Gather all lines from the material that contain "parseProgrammesItem".

>>>

/-- The completions of the store's operations at their instants (R42, R43, R54): the directory, the staging buffer and
the protection, with STORE_EVENT raised; then the waiting loads are answered in the order they were appended (R49), a
run's or a block's (log entry 55), and each block that keeps a copy takes up the new content or its absence (R37, R29,
R30, R87, R133), before a run that an answer stops is IDLE (log entry 59); at an erase-all the trigger table, the
seasons, the programmes, the voicing, then the figures (the model's choice, log entry 85). An erase-all leaves no item
and no protection. An item is put at the place its kind and number give, in place of a former copy (R38). A committed
TRIGGERS item replaces the definitions, after a change of date still to be acted on, and has the entries armed or
disabled in ascending index; an erased one leaves 32 empty entries, last fires and counts kept. A figure whose node
address changes ends its part in any move, in ascending index (the model's choice, log entry 81), its share going back
while it is UNKNOWN (the model's choice, log entry 95), and is UNKNOWN or unbound without a report (R133); every change
of bindings tells the link the bound addresses, which makes the newly bound ASLEEP and requests a wake (R121), and
leaves a poll STATUS or a FIG-CLEAR's CLEAR under way to its end (the model's choice, log entry 89). An item's content
is taken when its records, of the layout of section 10.6, are read whole, each within its ranges (R46). -/
def Obligations.StoreOperationsComplete : Prop :=
  (∀ (s : State) (due : Nat), due ≤ s.tb.elapsed →
    (∀ id content check, s.ps.op = some { what := .commit id content check, due := due } →
      exec .commitComplete s = .next (settle (takeUp id.kind (some content) (answerWaiting
        (raise (.storeEvent (.commitDone id)) { s with
          ps.items := putItem { id := id, content := content, check := check, usable := true, pins := 0 } s.ps.items
          ps.staging := [], ps.stagedLen := 0, ps.op := none }))))) ∧
    (∀ id, s.ps.op = some { what := .erase id, due := due } →
      exec .eraseComplete s = .next (settle (takeUp id.kind none (answerWaiting
        (raise (.storeEvent (.eraseDone id)) { s with
          ps.items := s.ps.items.filter fun i => i.id != id
          ps.op := none }))))) ∧
    (s.ps.op = some { what := .eraseAll, due := due } →
      exec .eraseAllComplete s = .next (settle (takeUp .figures none (takeUp .voicing none (takeUp .programmes none
        (takeUp .seasons none (takeUp .triggers none (answerWaiting (raise (.storeEvent .erasedAll) { s with
          ps.items := [], ps.op := none, ps.writeLevel := 0, ps.readLock := false, ps.protLock := false
          ps.identity := Vector.replicate 4 0 })))))))) ∧
      ∃ t, exec .eraseAllComplete s = .next t ∧ protection t = (0, false, false, Vector.replicate 4 0) ∧
        t.ps.op = none ∧ t.ps.staging = s.ps.staging ∧ t.ps.stagedLen = s.ps.stagedLen)) ∧
  (∀ s : State, answerWaiting s = s.ps.waiting.foldl
    (fun t w => match w with | .lane l => answerLoad l t | .block k => takeLoad k t) { s with ps.waiting := [] }) ∧
  (∀ (x : Item) (items : List Item), items.Pairwise (fun a b => itemRank a.id < itemRank b.id) →
    (putItem x items).Pairwise (fun a b => itemRank a.id < itemRank b.id) ∧
    ∀ y, y ∈ putItem x items ↔ y = x ∨ (y ∈ items ∧ itemRank y.id ≠ itemRank x.id)) ∧
  (∀ (s : State) (c : Option (List Byte)),
    (∀ ds, c.bind parseTriggersItem = some ds →
      let v := if s.tb.showTime / 86400000 ≠ s.sch.today then evalSeasons s else s
      takeUp .triggers c s = { v with
        sch.trigs := Vector.ofFn fun i =>
          { s.trig i with defn := ds.get i, followOn := none, first := false, next := none }
        sch.work := s.sch.work ++ (List.finRange 32).map fun i => .armOrDisable i s.tb.showTime }) ∧
    (c.bind parseTriggersItem = none → takeUp .triggers c s = { s with
      sch.trigs := s.sch.trigs.map fun r => { TrigRec.empty with lastFire := r.lastFire, count := r.count } }) ∧
    takeUp .seasons c s = evalSeasons { s with sch.seasons := c.bind parseSeasonsItem } ∧
    takeUp .programmes c s = evalSeasons { s with sch.programmes := c.bind parseProgrammesItem } ∧
    takeUp .voicing c s = takeVoicing (c.bind parseVoicingItem) s ∧
    takeUp .figures c s = takeMachinery ((c.bind parseFiguresItem).getD noMachinery) s ∧
    takeUp .script c s = s) ∧
  (∀ (f : Fig) (next : Option (Fin 16)) (s : State),
    ((s.figDef f).address = next → rebindFig f next s = s) ∧
    ((s.figDef f).address ≠ next →
      let gone (t : State) := t.mapFig f fun r =>
        { r with state := if next.isSome then .unknown else .unbound, report := none, interrupted := none }
      ((s.fig f).state = .staged ∨ (s.fig f).state = .moving → rebindFig f next s =
        gone (leaveMove f .unknown (haltFig false f (withdrawTxns (TxnOwner.ofFig f) (reportFig f .figureLost s))))) ∧
      ((s.fig f).state ≠ .staged → (s.fig f).state ≠ .moving → rebindFig f next s =
        gone (loseRecord f (withdrawTxns (TxnOwner.ofFig f) s))))) ∧
  (∀ (m : Machinery) (s : State),
    let bound := m.figs.toList.filterMap FigDef.address
    let u := (List.finRange 12).foldl (fun t f => rebindFig f (m.figs.get f).address t) s
    let v : State := { u with stg.figDefs := m.figs, stg.doorDefs := m.doors, stg.turnDef := m.turn }
    takeMachinery m s =
      if (∃ a ∈ bound, (v.node a).state = .absent) ∧ 5 ≤ (bindNodes bound v).hlc.step then
        requestWake true (bindNodes bound v)
      else bindNodes bound v) ∧
  (∀ (bound : List (Fin 16)) (s : State), bindNodes bound s = tidySweep { s with
    flc.nodes := Vector.ofFn fun a =>
      let n := s.flc.nodes.get a
      if a ∈ bound then
        if n.state = .absent then { n with state := .asleep, confirmed := false, failures := 0 } else n
      else { NodeRec.absent with lastAnswer := n.lastAnswer } }) ∧
  (∀ (α : Type) (p : List Byte → Option (α × List Byte)) (n : Nat) (bs r : List Byte) (l : List α),
    (parseMany p 0 bs = some (l, r) ↔ l = [] ∧ r = bs) ∧
    (parseMany p (n + 1) bs = some (l, r) ↔
      ∃ a rest as, p bs = some (a, rest) ∧ parseMany p n rest = some (as, r) ∧ l = a :: as)) ∧
  (∀ bs : List Byte,
    (∀ v, parseVoicingItem bs = some v ↔ parseMany parseVoicing 20 bs = some (v.toList, [])) ∧
    (∀ v, parseProgrammesItem bs = some v ↔ parseMany parseProgramme 8 bs = some (v.toList, [])) ∧
    (∀ v, parseTriggersItem bs = some v ↔ parseMany parseTrigger 32 bs = some (v.toList, [])) ∧
    (∀ es, parseSeasonsItem bs = some es ↔
      1 ≤ es.length ∧ es.length ≤ 16 ∧ parseMany parseSeason es.length bs = some (es, [])) ∧
    (∀ m, parseFiguresItem bs = some m ↔ ∃ r1 r2, parseMany parseFigure 12 bs = some (m.figs.toList, r1) ∧
      parseMany parseDoor 2 r1 = some (m.doors.toList, r2) ∧ parseTurn r2 = some (m.turn, []) ∧
      (m.figs.toList.filterMap FigDef.address).Nodup)) ∧
  (∀ bs r : List Byte,
    let record (n : Nat) (p : (Nat → Nat) → Prop) : Prop :=
      ∃ h : List Byte, h.length = n ∧ bs = h ++ r ∧ p fun i => (h.getD i 0).toNat
    let two (b : Nat → Nat) (i : Nat) : Nat := b i + 256 * b (i + 1)
    let signed (b : Nat → Nat) (i : Nat) : Int := (BitVec.ofNat 16 (two b i)).toInt
    let date (m d : Nat) : Prop :=
      1 ≤ m ∧ m ≤ 12 ∧ 1 ≤ d ∧ d ≤ if m = 2 then 29 else if m = 4 ∨ m = 6 ∨ m = 9 ∨ m = 11 then 30 else 31
    let aim (n : Nat) : Option Target :=
      if n < 16 then some (.slot n) else if 128 ≤ n then some (.script (n - 128)) else none
    (∀ v, parseVoicing bs = some (v, r) ↔ record 15 fun b => v.pulse.toList = (List.range 8).map b ∧
      (∀ x ∈ v.pulse.toList, 2 ≤ x ∧ x ≤ 40) ∧ v.window = b 8 ∧ 2 ≤ b 8 ∧ b 8 ≤ 60 ∧ v.recovery = two b 9 ∧
      60 ≤ two b 9 ∧ two b 9 ≤ 2000 ∧ v.lead = b 11 ∧ b 11 ≤ 50 ∧ v.ring = two b 12 ∧ two b 12 ≤ 10000 ∧
      v.units = b 14 ∧ 1 ≤ b 14 ∧ b 14 ≤ 8) ∧
    (∀ d, parseFigure bs = some (d, r) ↔ record 14 fun b =>
      ((b 0 = 0 ∧ d.address = none) ∨ ∃ a : Fin 16, a ≠ 0 ∧ b 0 = a.val ∧ d.address = some a) ∧
      d.travelMin = signed b 1 ∧ d.travelMax = signed b 3 ∧ d.home = signed b 5 ∧ d.travelMin ≤ d.home ∧
      d.home ≤ d.travelMax ∧ d.units = b 7 ∧ b 7 ≤ 4 ∧ b 8 ≤ 1 ∧ d.rides = decide (b 8 = 1) ∧
      ((b 9 = 0 ∧ signed b 10 = 0 ∧ signed b 12 = 0 ∧ d.crossing = none) ∨
        ∃ c, d.crossing = some c ∧ b 9 = c.door.val + 1 ∧ c.low = signed b 10 ∧ c.high = signed b 12 ∧ c.low ≤ c.high)) ∧
    (∀ d, parseDoor bs = some (d, r) ↔ record 4 fun b => d.travel = b 0 ∧ 1 ≤ b 0 ∧ b 0 ≤ 30 ∧ d.units = b 1 ∧
      1 ≤ b 1 ∧ b 1 ≤ 16 ∧ d.wait = two b 2 ∧ two b 2 ≤ 2000) ∧
    (∀ d, parseTurn bs = some (d, r) ↔ record 5 fun b => d.perPosition = two b 0 ∧ 500 ≤ two b 0 ∧ two b 0 ≤ 10000 ∧
      d.units = b 2 ∧ 1 ≤ b 2 ∧ b 2 ≤ 16 ∧ d.wait = two b 3 ∧ two b 3 ≤ 2000) ∧
    (∀ e, parseSeason bs = some (e, r) ↔ record 6 fun b => e.startMonth = b 0 ∧ e.startDay = b 1 ∧ e.endMonth = b 2 ∧
      e.endDay = b 3 ∧ date (b 0) (b 1) ∧ date (b 2) (b 3) ∧ e.priority = b 4 ∧ b 4 ≤ 15 ∧ e.programme.val = b 5) ∧
    (∀ v, parseProgramme bs = some (v, r) ↔ parseMany parseSlot 16 bs = some (v.toList, r)) ∧
    (∀ x, parseSlot bs = some (x, r) ↔ record 1 fun b =>
      (b 0 = 255 ∧ x = none) ∨ (b 0 < 128 ∧ x = some (b 0))) ∧
    (∀ d, parseTrigger bs = some (d, r) ↔ record 26 fun b =>
      let days := b 14 + 256 * b 15 + 65536 * b 16
      b 1 ≤ 1 ∧ d.enabled = decide (b 1 = 1) ∧ d.time = two b 2 + 65536 * two b 4 + 4294967296 * (two b 6 + 65536 * two b 8) ∧
      d.period = two b 10 + 65536 * two b 12 ∧ aim (b 17) = some d.target ∧
      ((two b 18 = 0 ∧ b 20 = 0 ∧ d.followOn = none) ∨
        ∃ g, 1 ≤ two b 18 ∧ two b 18 ≤ 600 ∧ aim (b 20) = some g ∧ d.followOn = some (two b 18, g)) ∧
      ((b 21 = 0 ∧ d.policy = .queue) ∨ (b 21 = 1 ∧ d.policy = .drop) ∨ (b 21 = 2 ∧ d.policy = .preempt)) ∧
      d.staleness = two b 22 ∧ two b 22 ≤ 3600 ∧ d.window = two b 24 ∧ two b 24 ≤ 600 ∧
      ((b 0 = 0 ∧ d.kind = .daily ∧ d.time ≤ 86399999 ∧ d.period = 0 ∧ 0 < days ∧ days < 128 ∧
          d.weekdays = BitVec.ofNat 7 days ∧ d.hours = 0) ∨
        (b 0 = 1 ∧ d.kind = .periodic ∧ d.time ≤ 3155759999999 ∧ d.period ≤ 86400000 ∧ days = 0 ∧ d.weekdays = 0 ∧
          d.hours = 0) ∨
        (b 0 = 2 ∧ d.kind = .once ∧ d.time ≤ 3155759999999 ∧ d.period = 0 ∧ days = 0 ∧ d.weekdays = 0 ∧ d.hours = 0) ∨
        (b 0 = 3 ∧ d.kind = .hours ∧ d.time = 0 ∧ d.period = 0 ∧ 0 < days ∧ b 17 = 0 ∧ d.weekdays = 0 ∧
          d.hours = BitVec.ofNat 24 days))))
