-- ==== Sys2Proof/Laws/BellCmds.lean ====
section
/-! SUPPORT. The commands of the Bell Controller, but for the mutes, keep what `Inner` says. -/
namespace Sys2Proof.Machine

variable {s₀ s : State}

theorem hostStrike_inner (b : Bell) (velocity : Nat) (h : Inner s₀ s) : Inner s₀ (hostStrike b velocity s) := by
  unfold hostStrike
  dsimp only
  repeat' first
    | with_reducible assumption
    | with_reducible apply reply_inner
    | with_reducible apply offerStrike_inner
    | split

theorem bellStrikeReq_inner (bell : Nat) (velocity : Nat) (h : Inner s₀ s) :
    Inner s₀ (bellStrikeReq bell velocity s) := by
  refine gated_inner _ (fun t ht => ?_) h
  repeat' first
    | with_reducible assumption
    | with_reducible apply reply_inner
    | with_reducible apply hostStrike_inner
    | split

theorem bellDampReq_inner (bells : List Nat) (h : Inner s₀ s) : Inner s₀ (bellDampReq bells s) := by
  refine gated_inner _ (fun t ht => ?_) h
  repeat' first
    | with_reducible assumption
    | with_reducible apply reply_inner
    | with_reducible apply dampBells_inner
    | split

theorem bellClearReq_inner (bell : Nat) (counters : Bool) (h : Inner s₀ s) :
    Inner s₀ (bellClearReq bell counters s) := by
  refine gated_inner _ (fun t ht => ?_) h
  repeat' first
    | with_reducible assumption
    | with_reducible apply reply_inner
    | with_reducible apply mapBell_inner
    | split

theorem bellStatusReq_inner (h : Inner s₀ s) : Inner s₀ (bellStatusReq s) := by
  refine gated_inner _ (fun t ht => ?_) h
  repeat' first
    | with_reducible assumption
    | with_reducible apply reply_inner

theorem budgetGetReq_inner (h : Inner s₀ s) : Inner s₀ (budgetGetReq s) := by
  refine gated_inner _ (fun t ht => ?_) h
  repeat' first
    | with_reducible assumption
    | with_reducible apply reply_inner

end Sys2Proof.Machine
end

<<<

▸ **RESULT FOR THIS EXERCISE**:
    takeUp .programmes c s = evalSeasons { s with sch.programmes := c.bind parseProgrammesItem } ∧
    (∀ v, parseProgrammesItem bs = some v ↔ parseMany parseProgramme 8 bs = some (v.toList, [])) ∧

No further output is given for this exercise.